Using nested tags as dataview-field

Hi,

I found some use cases for assigning strings to tags, for example for building a health diary with dataview from my daily notes.
While writing my daily notes I would e.g. write #on/health/spine:: went to doctor today, he told me xyz.

Using $= dv.span( dv.current() ) in that daily note, showed me, that the note has the tag #on/health/spine and the dataview-fields

  • on/health/spine and
  • onhealthspine (I learned, that this is the normalised dataview field version of the the field on/health/spine

Creating

```dataview
Table onhealthspine
From #on/health/spine
```

shows me all my entries in my daily note about spine problems/comments.

Here are two problems with that approach:

  1. the slashes in the nested tags don’t work in the dataview-query, so I have to use the normalised dataview-field in the DQL
  2. updating my tags with the tag wrangler plugin, doesn’t update the a) tags in dataview-queries in general and b) especially not the normalised dataview-fields…

So my request is:

  • Would it be possible to use nested tags in dataview-queries?
  • Would it be possible to combine the tag-wrangler plugin with dataview, so that updates in the tag-names, automatically updates the dataview-queries?

I don’t use dataview, but this strikes me as an unusual thing that is unlikely to be supported. I don’t know what the benefit of this technique is, but hopefully there’s another way.

  1. You can use just tags, scoping them to a list view item to associate just the text you want.
- went to the doctor today, he told me xyz. #on/health/spine
  1. You can also do the same thing with inline datafields, with various ways:
- went to the doctor today, he told me xyz. [topic:: health] [topic:: spine]
- went to the doctor today, he told me xyz. [topic:: health-spine]
- went to the doctor today, he told me xyz. [topic:: health] [subtopic:: spine]
  1. Or a mix of tags and inline metadata (where “mix” means individual separate tags and data items, not chimeric constructs of the two :wink: :laughing: ) :
- went to the doctor today, he told me xyz. #on/health  [topic:: spine] [doctor:: who] 
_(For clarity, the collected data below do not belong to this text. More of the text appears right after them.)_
-- ==== Sys2Proof/Machine/AsmText.lean ====
section
/-! DEFINITION. Reading the text of an assembler line by the grammar of 30_encoding.md R77 (log 21, 26 and 27 for what the
grammar leaves open: blanks, letter case, numerals). A text that the grammar does not have is none. -/

namespace Sys2Proof

/-- The tokens of a line. -/
inductive AsmToken where
  /-- letters, digits and underscores in a row -/
  | run (cs : List Char)
  /-- a character literal -/
  | chr (c : Char)
  | comma
  | openBracket
  | closeBracket
  | dot
  | equals
  deriving DecidableEq, Repr

/-- An operand of a line, before its place says what it may be. -/
inductive AsmArg where
  | num (n : AsmNumber)
  | name (cs : List Char)
  | layout (es : List AsmEntry)
  deriving DecidableEq, Repr

namespace Machine

/-- The token of the characters collected so far (in reverse), if there are any, before other tokens. -/
def flushRun (acc : List Char) (ts : List AsmToken) : List AsmToken :=
  match acc with
  | [] => ts
  | c :: cs => .run (c :: cs).reverse :: ts

/-- The tokens of a separating character; none for a character that no line has. -/
def punctuation (c : Char) : Option (List AsmToken) :=
  if c = ' ' ∨ c = '\t' then some []
  else if c = ',' then some [.comma]
  else if c = '[' then some [.openBracket]
  else if c = ']' then some [.closeBracket]
  else if c = '.' then some [.dot]
  else if c = '=' then some [.equals]
  else none

/-- The tokens of a text, `acc` being the run in progress; `;` begins a comment. -/
def lexLine : List Char → List Char → Option (List AsmToken)
  | [], acc => some (flushRun acc [])
  | '\'' :: c :: '\'' :: rest, acc =>
    match lexLine rest [] with
    | none => none
    | some ts => some (flushRun acc (.chr c :: ts))
  | c :: rest, acc =>
    if c.isAlphanum || c = '_' then lexLine rest (c :: acc)
    else if c = ';' then some (flushRun acc [])
    else
      match punctuation c, lexLine rest [] with
      | some p, some ts => some (flushRun acc (p ++ ts))
      | _, _ => none

/-- The value of a decimal digit. -/
def decDigit (c : Char) : Option Nat := if c.isDigit then some (c.toNat - 48) else none

/-- The value of a hexadecimal digit. DESIGN CHOICE (log 26): `a` to `f` are taken beside `A` to `F`, since
30_encoding.md R77 does not say which letters `hex` has. -/
def hexDigit (c : Char) : Option Nat :=
  if c.isDigit then some (c.toNat - 48)
  else if 97 ≤ c.toNat ∧ c.toNat ≤ 102 then some (c.toNat - 87)
  else if 65 ≤ c.toNat ∧ c.toNat ≤ 70 then some (c.toNat - 55)
  else none

/-- The value of digits, `acc` being the value of those before them. -/
def digitsValue (base : Nat) (digit : Char → Option Nat) : List Char → Nat → Option Nat
  | [], acc => some acc
  | c :: cs, acc =>
    match digit c with
    | none => none
    | some d => digitsValue base digit cs (acc * base + d)

/-- A decimal numeral of at least one digit. -/
def decimal : List Char → Option Nat
  | [] => none
  | c :: cs => digitsValue 10 decDigit (c :: cs) 0

/-- A numeric operand (30_encoding.md R77): decimal, or `0x` and hexadecimal digits. -/
def runNumber : List Char → Option AsmNumber
  | '0' :: 'x' :: h :: hs => (digitsValue 16 hexDigit (h :: hs) 0).map .hex
  | cs => (decimal cs).map .dec

/-- The letter of a kind (30_encoding.md R77). -/
def kindLetter (c : Char) : Option Kind :=
  if c = 'u' then some .unsigned else if c = 's' then some .signed else if c = 'r' then some .raw else none

/-- The name of a byte order (30_encoding.md R77). -/
def orderName : List Char → Option ByteOrder
  | ['n', 'e'] => some .native
  | ['l', 'e'] => some .little
  | ['b', 'e'] => some .big
  | _ => none

/-- `kind width` and, after a dot, the order (30_encoding.md R77). -/
def entryOf (run : List Char) (order : Option (List Char)) : Option AsmEntry :=
  match run with
  | [] => none
  | k :: w =>
    match kindLetter k, decimal w, order with
    | some kind, some width, none => some ⟨kind, width, none⟩
    | some kind, some width, some o => (orderName o).map (fun ord => ⟨kind, width, some ord⟩)
    | _, _, _ => none

/-- The entries of a layout up to its closing bracket, at least one, and what follows (30_encoding.md R77). -/
def parseEntries : List AsmToken → Option (List AsmEntry × List AsmToken)
  | .run w :: .closeBracket :: rest => (entryOf w none).map (fun e => ([e], rest))
  | .run w :: .dot :: .run o :: .closeBracket :: rest => (entryOf w (some o)).map (fun e => ([e], rest))
  | .run w :: .comma :: rest =>
    match entryOf w none, parseEntries rest with
    | some e, some (es, after) => some (e :: es, after)
    | _, _ => none
  | .run w :: .dot :: .run o :: .comma :: rest =>
    match entryOf w (some o), parseEntries rest with
    | some e, some (es, after) => some (e :: es, after)
    | _, _ => none
  | _ => none

/-- One operand and what follows it. -/
def parseArg : List AsmToken → Option (AsmArg × List AsmToken)
  | .chr c :: rest => some (.num (.chr c), rest)
  | .run cs :: rest =>
    match runNumber cs with
    | some n => some (.num n, rest)
    | none => some (.name cs, rest)
  | .openBracket :: .closeBracket :: rest => some (.layout [], rest)
  | .openBracket :: rest => (parseEntries rest).map (fun r => (.layout r.1, r.2))
  | _ => none

/-- The operands of a line, separated by commas; `fuel` bounds their number. -/
def parseArgs : Nat → List AsmToken → Option (List AsmArg)
  | 0, _ => none
  | fuel + 1, ts =>
    match parseArg ts with
    | none => none
    | some (a, []) => some [a]
    | some (a, .comma :: rest) => (parseArgs fuel rest).map (fun as => a :: as)
    | some (_, _) => none

/-- An operand in the place of a number. -/
def argNumber : AsmArg → Option AsmNumber
  | .num n => some n
  | .name _ => none
  | .layout _ => none

/-- An operand in the place of a size (30_encoding.md R77). -/
def argSize : AsmArg → Option AsmSize
  | .num n => some (.num n)
  | .name _ => none
  | .layout es => some (.layout es)

/-- The name of a direction (30_encoding.md R77). -/
def directionName : List Char → Option Direction
  | ['N', 'O', 'N', 'E'] => some .none
  | ['W', 'R', 'I', 'T', 'E'] => some .write
  | ['R', 'E', 'A', 'D'] => some .read
  | ['R', 'W'] => some .readWrite
  | _ => none

/-- The name of a constant (43_constants.md R161). -/
def constText : ConstName → List Char
  | .deviceMagic => ['D', 'e', 'v', 'i', 'c', 'e', 'M', 'a', 'g', 'i', 'c']
  | .readMode => ['R', 'E', 'A', 'D', '_', 'M', 'O', 'D', 'E']
  | .writeMode => ['W', 'R', 'I', 'T', 'E', '_', 'M', 'O', 'D', 'E']
  | .readLsbFirst => ['R', 'E', 'A', 'D', '_', 'L', 'S', 'B', '_', 'F', 'I', 'R', 'S', 'T']
  | .writeLsbFirst => ['W', 'R', 'I', 'T', 'E', '_', 'L', 'S', 'B', '_', 'F', 'I', 'R', 'S', 'T']
  | .readBitsPerWord =>
    ['R', 'E', 'A', 'D', '_', 'B', 'I', 'T', 'S', '_', 'P', 'E', 'R', '_', 'W', 'O', 'R', 'D']
  | .writeBitsPerWord =>
    ['W', 'R', 'I', 'T', 'E', '_', 'B', 'I', 'T', 'S', '_', 'P', 'E', 'R', '_', 'W', 'O', 'R', 'D']
  | .readMaxSpeedHz =>
    ['R', 'E', 'A', 'D', '_', 'M', 'A', 'X', '_', 'S', 'P', 'E', 'E', 'D', '_', 'H', 'Z']
  | .writeMaxSpeedHz =>
    ['W', 'R', 'I', 'T', 'E', '_', 'M', 'A', 'X', '_', 'S', 'P', 'E', 'E', 'D', '_', 'H', 'Z']
  | .cpha => ['C', 'P', 'H', 'A']
  | .cpol => ['C', 'P', 'O', 'L']
  | .mode0 => ['M', 'O', 'D', 'E', '_', '0']
  | .mode1 => ['M', 'O', 'D', 'E', '_', '1']
  | .mode2 => ['M', 'O', 'D', 'E', '_', '2']
  | .mode3 => ['M', 'O', 'D', 'E', '_', '3']

/-- The constant a name stands for (43_constants.md R161). -/
def constName (cs : List Char) : Option ConstName := romNames.find? (fun c => constText c = cs)

/-- An operand in the place of a direction (30_encoding.md R77). -/
def argDir : AsmArg → Option AsmDir
  | .num n => some (.num n)
  | .name cs => (directionName cs).map .named
  | .layout _ => none

/-- An operand in the place of an index (30_encoding.md R77). -/
def argIndex : AsmArg → Option AsmIndex
  | .num n => some (.num n)
  | .name cs => (constName cs).map .named
  | .layout _ => none

/-- Three operands type, nr and size, for a constructor that takes them. -/
def sizedBody (make : AsmNumber → AsmNumber → AsmSize → AsmBody) (t n sz : AsmArg) : Option AsmBody :=
  match argNumber t, argNumber n, argSize sz with
  | some t, some n, some sz => some (make t n sz)
  | _, _, _ => none

/-- The body of an ENC line, its size perhaps left out (30_encoding.md R77, R78). -/
def encBody (d t n : AsmArg) (sz : Option AsmArg) : Option AsmBody :=
  match argDir d, argNumber t, argNumber n, sz with
  | some d, some t, some n, none => some (.enc d t n none)
  | some d, some t, some n, some sz => (argSize sz).map (fun sz => .enc d t n (some sz))
  | _, _, _, _ => none

/-- The mnemonic and the operands of a line (30_encoding.md R68, R77). -/
def bodyOf : List Char → List AsmArg → Option AsmBody
  | ['M', 'K', 'N'], [t, n] =>
    match argNumber t, argNumber n with
    | some t, some n => some (.mkn t n)
    | _, _ => none
  | ['M', 'K', 'W'], [t, n, sz] => sizedBody .mkw t n sz
  | ['M', 'K', 'R'], [t, n, sz] => sizedBody .mkr t n sz
  | ['M', 'K', 'R', 'W'], [t, n, sz] => sizedBody .mkrw t n sz
  | ['E', 'N', 'C'], [d, t, n] => encBody d t n none
  | ['E', 'N', 'C'], [d, t, n, sz] => encBody d t n (some sz)
  | ['D', 'E', 'C'], [c] => (argNumber c).map .dec
  | ['L', 'S', 'I', 'Z', 'E'], [.layout es] => some (.lsize es)
  | ['C', 'O', 'N', 'S', 'T'], [i] => (argIndex i).map .const
  | _, _ => none

/-- A line from its tokens (30_encoding.md R77). DESIGN CHOICE (log 27): the OP of a `reserved` line may be written in
decimal as well as in hexadecimal, the only form R77 shows. -/
def parseTokens : List AsmToken → Option AsmLine
  | [.run ['r', 'e', 's', 'e', 'r', 'v', 'e', 'd'], .run ['O', 'P'], .equals, .run cs] =>
    (runNumber cs).map (fun n => ⟨false, .reserved (asmNumber n)⟩)
  | .run m :: .dot :: .run ['S'] :: rest =>
    match parseArgs rest.length rest with
    | none => none
    | some as => (bodyOf m as).map (fun b => ⟨true, b⟩)
  | .run m :: rest =>
    match parseArgs rest.length rest with
    | none => none
    | some as => (bodyOf m as).map (fun b => ⟨false, b⟩)
  | _ => none

/-- The line a text is (30_encoding.md R77). -/
def parseLine (text : List Char) : Option AsmLine :=
  match lexLine text [] with
  | none => none
  | some ts => parseTokens ts

end Machine

end Sys2Proof
end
Of these, I think I might go with - went to the doctor today, he told me xyz. [topic:: health] [topic:: spine] as being the simplest and maybe most useful. I know, it doesn’t capture the hierarchy that you want. But it opens up the possibility for nicely co-querying your concept notes for “spine” topics, etc.

2 Likes

You can also use row["on/health/spine"] (or row["#on/health/spline"] see caveat towards the end) , if you prefer the version with slashes. So you don’t have to use the normalised version.

This is a lot harder, as in general most plugins don’t touch what’s inside other code blocks.

It can in some cases be countered by using intermediate fields to keep the tags outside of the query, and then use that field inside your query. This can become messy, though.

So something like the following would work:

[#on/health/spline:: My value]

searchTag:: #on/health/spline 

```dataview
LIST row[this.searchTag]
WHERE econtains(file.etags, this.searchTag)
```

Whether this is recommended, or usable is another issue. But it does allow for the tags to be changed by Tag Wrangler, and at the same time excludes the use of the tags inside the query. Similar trickery can be used to define links outside of the query, thusly allowing them to be renamed by Obsidian.

One caveat that follows with this trick is you can’t do FROM this.searchTag, you do need to rewrite that into WHERE econtains(file.etags, this.searchTag) or variants like that. (Occasionally you might have a little race condition on updating the searchTag vs the cached queries, but these can be solved by reopening the file)

Another caveat is that defining fields like this is sensitive to the syntax as well. Consider the following example:

#a/nested/tag:: nested value
[#another/nested/tag:: another value]

If looking at the fields defined, we get this output:

image

So if unbracketed, it’s just the non-hashtagged tag which is used, and if bracketed, it’s the full tag which is used… The normalised version stays the same.